Bamboo Innovator Insight (Issue 83)

  • The weekly insight is a teaser into the opportunities – and pitfalls! – in the Asian capital jungles.
  • Get The Moat Report Asia – a monthly in-depth presentation report of around 30-40 pages covering the business model of the company, why it has a wide moat and why the moat may continue to widen, a special section on “Inside the Leader’s Mind” to understand their thinking process in building up the business, the context – why now (certain corporate or industry events or groundbreaking news), valuations (why it can compound 2-3x in the next 5 years), potential risks and how it is part of the systematic process in the Bamboo Innovator Index of 200+ companies out of 15,000+ in the Asia ex-Japan universe.
  • Our paid Members from North America, Europe, the Oceania and Asia include professional value investors with over $20 billion in asset under management in equities, some of the world’s biggest secretive global hedge fund giants, and savvy private individual investors who are lifelong learners in the art of value investing.
Dear Friends,Long-Term Contract Accounting Fraud in Asia From Construction to SoftwareA Dreamer and an Accountant is a lethal combination. McDonald’s Ray Kroc had financial wizard Harry Sonneborn to advise him that real estate was the key to a franchise’s financial success. Thomas Edison had his right-hand business partner Samuel Insull who took care of financing, operations, hirings, firings and mergers.

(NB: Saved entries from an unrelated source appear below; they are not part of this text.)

theorem placeBanks {pset : List Part} {z0 : State} {s : State} (h_regs : Part.regs ∈ pset) (h_mem : Part.mem ∈
    pset) (h_outs : Part.outs ∈ pset) (h_intc : Part.intc ∈ pset) (h_sw : Part.sw ∈ pset) (h_bnk : Part.bnk ∈ pset)
    (hk : Keeps pset z0 s) : Keeps pset z0 (Machine.placeBanks s) := by
  unfold Machine.placeBanks
  repeat' (first
    | with_reducible first
      | assumption | apply K.bankGive h_regs h_mem h_outs h_intc h_sw h_bnk
      | apply K.scratchGrow h_regs h_mem h_outs h_intc h_sw h_bnk | refine Keeps.ite (fun _ => ?_) (fun _ => ?_)
      | refine Keeps.foldl (fun _ _ _ => ?_) ?_
    | intro _ _ | dsimp only | split)

theorem placeRecompute {pset : List Part} {z0 : State} {s : State} (h_regs : Part.regs ∈ pset) (h_cnts : Part.cnts
    ∈ pset) (h_free : Part.free ∈ pset) (h_mem : Part.mem ∈ pset) (h_outs : Part.outs ∈ pset) (h_intc : Part.intc ∈
    pset) (h_sw : Part.sw ∈ pset) (h_bnk : Part.bnk ∈ pset) (h_eng : Part.eng ∈ pset) (h_plc : Part.plc ∈ pset)
    (h_cores : Part.cores ∈ pset) (hk : Keeps pset z0 s) : Keeps pset z0 (Machine.placeRecompute s) := by
  unfold Machine.placeRecompute
  repeat' (first
    | with_reducible first
      | assumption | apply K.bindApply h_regs h_eng h_plc
      | apply K.placeMissing h_regs h_cnts h_mem h_outs h_intc h_eng h_plc h_cores
      | apply K.placeBalance h_regs h_cnts h_free h_mem h_outs h_intc h_eng h_plc h_cores
      | apply K.clusterIdle h_regs h_eng h_plc h_cores | apply K.placeBanks h_regs h_mem h_outs h_intc h_sw h_bnk
      | refine Keeps.ite (fun _ => ?_) (fun _ => ?_) | refine Keeps.foldl (fun _ _ _ => ?_) ?_
    | dsimp only | split)

theorem migSwitch {pset : List Part} {z0 : State} {s : State} {c : Nat} (h_regs : Part.regs ∈ pset) (h_eng :
    Part.eng ∈ pset) (h_plc : Part.plc ∈ pset) (hk : Keeps pset z0 s) : Keeps pset z0 (Machine.migSwitch s c) := by
  unfold Machine.migSwitch
  repeat' (first
    | with_reducible first
      | assumption | apply K.qhSet h_eng | apply K.slotChanged h_regs | refine Keeps.ite (fun _ => ?_) (fun _ => ?_)
    | intro _ _ | dsimp only | split | simp only [Keeps.lit_plc h_plc])

theorem migAbandon {pset : List Part} {z0 : State} {s : State} {c : Nat} (h_regs : Part.regs ∈ pset) (h_cnts :
    Part.cnts ∈ pset) (h_outs : Part.outs ∈ pset) (h_intc : Part.intc ∈ pset) (h_sys : Part.sys ∈ pset) (h_time :
    Part.time ∈ pset) (h_plc : Part.plc ∈ pset) (h_pwr : Part.pwr ∈ pset) (hk : Keeps pset z0 s) : Keeps pset z0
    (Machine.migAbandon s c) := by
  unfold Machine.migAbandon
  repeat' (first
    | with_reducible first
      | assumption | apply K.bump h_cnts | apply K.raiseIrq h_regs h_outs h_intc
      | apply K.advanceNs h_cnts h_sys h_time h_pwr | refine Keeps.ite (fun _ => ?_) (fun _ => ?_)
    | dsimp only | split | simp only [Keeps.lit_plc h_plc])

theorem plcPostJob {pset : List Part} {z0 : State} {n : Nat} {cls2 : Bool} {s : State} (h_regs : Part.regs ∈ pset)
    (h_mem : Part.mem ∈ pset) (h_outs : Part.outs ∈ pset) (h_intc : Part.intc ∈ pset) (h_eng : Part.eng ∈ pset) (h_plc
    : Part.plc ∈ pset) (hk : Keeps pset z0 s) : Keeps pset z0 (Machine.plcPostJob n cls2 s) := by
  unfold Machine.plcPostJob
  repeat' (first
    | with_reducible first
      | assumption | apply K.setR h_regs | apply K.wrLE h_mem | apply K.engMod h_eng
      | apply K.plcEnd h_regs h_outs h_intc | refine Keeps.ite (fun _ => ?_) (fun _ => ?_)
    | intro _ _ | dsimp only | split | simp only [Keeps.lit_plc h_plc])

theorem plcDeclareDead {pset : List Part} {z0 : State} {m : Master} {n : Nat} {s : State} (h_regs : Part.regs ∈
    pset) (h_outs : Part.outs ∈ pset) (h_intc : Part.intc ∈ pset) (h_eng : Part.eng ∈ pset) (hk : Keeps pset z0 s) :
    Keeps pset z0 (Machine.plcDeclareDead m n s) := by
  unfold Machine.plcDeclareDead
  repeat' (first
    | with_reducible first
      | assumption | apply K.deny h_regs h_outs h_intc | apply K.declareDead h_regs h_outs h_intc h_eng
      | apply K.plcEnd h_regs h_outs h_intc | refine Keeps.ite (fun _ => ?_) (fun _ => ?_)
    | split)

theorem plcCmd {pset : List Part} {z0 : State} {m : Master} {v : Word} {sigOk : Bool} {s : State} (h_regs :
    Part.regs ∈ pset) (h_cnts : Part.cnts ∈ pset) (h_free : Part.free ∈ pset) (h_mem : Part.mem ∈ pset) (h_outs :
    Part.outs ∈ pset) (h_intc : Part.intc ∈ pset) (h_sw : Part.sw ∈ pset) (h_bnk : Part.bnk ∈ pset) (h_eng : Part.eng
    ∈ pset) (h_plc : Part.plc ∈ pset) (h_cores : Part.cores ∈ pset) (hk : Keeps pset z0 s) : Keeps pset z0
    (Machine.plcCmd m v sigOk s) := by
  unfold Machine.plcCmd
  repeat' (first
    | with_reducible first
      | assumption | apply K.plcEnd h_regs h_outs h_intc | apply K.plcLoadPers h_regs h_outs h_intc h_plc
      | apply K.plcUnload h_regs h_outs h_intc h_plc
      | apply K.placeRecompute h_regs h_cnts h_free h_mem h_outs h_intc h_sw h_bnk h_eng h_plc h_cores
      | apply K.plcPostJob h_regs h_mem h_outs h_intc h_eng h_plc | apply K.plcDeclareDead h_regs h_outs h_intc h_eng
    | dsimp only | split)

theorem bindWrite {pset : List Part} {z0 : State} {m : Master} {c : Nat} {v : Word} {s : State} (h_regs :
    Part.regs ∈ pset) (h_cnts : Part.cnts ∈ pset) (h_outs : Part.outs ∈ pset) (h_intc : Part.intc ∈ pset) (h_plc :
    Part.plc ∈ pset) (hk : Keeps pset z0 s) : Keeps pset z0 (Machine.bindWrite m c v s) := by
  unfold Machine.bindWrite
  repeat' (first
    | with_reducible first
      | assumption | apply K.bump h_cnts | apply K.raiseIrq h_regs h_outs h_intc
      | apply K.plainWrite h_regs h_outs h_intc | refine Keeps.ite (fun _ => ?_) (fun _ => ?_)
    | dsimp only | split | simp only [Keeps.lit_plc h_plc])

end Sys2Proof.Laws.K
end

Tanaka Hisashige and Ichisuke Fujioka, the “Thomas Edisons of Japan”, must have wished there is a competent accountant to exercise financial stewardship over their business creation Toshiba (6502 JP, MV $14.6bn). Toshiba was involved in an accounting scandal in inflating profits by over ¥50bn ($419m) for the three year cumulative period through FY13 after calling for an urgent press conference at its headquarters in Minato City, Tokyo, on 15 May 2015 to appoint an independent investigation committee to probe the accounting issues, four years after the Olympus accounting fraud revelation in 2011 that hid $1.7bn in losses in a 13-year cover-up.

Starting from a small workshop rented from the second floor of a temple in Roppongi, Tokyo in 1873, six years after the Meiji Restoration and at the age of 74, Hisashige-san produced the first telegraph equipment in Japan. After meeting Thomas Edison in 1884 while on a tour in the United States, Fujiioka-san pledged to devote himself to establishing a Japanese electric power industry, succeeded in developing an economical, durable light bulb and in constructing an electric railway, taking Japan into the age of electricity. Hisashige’s firm, later renamed Shibaura Engineering Works, merged with Fujiioka’s Tokyo Electric Company to form Tokyo Shibaura Electric, which soon became known as Toshiba.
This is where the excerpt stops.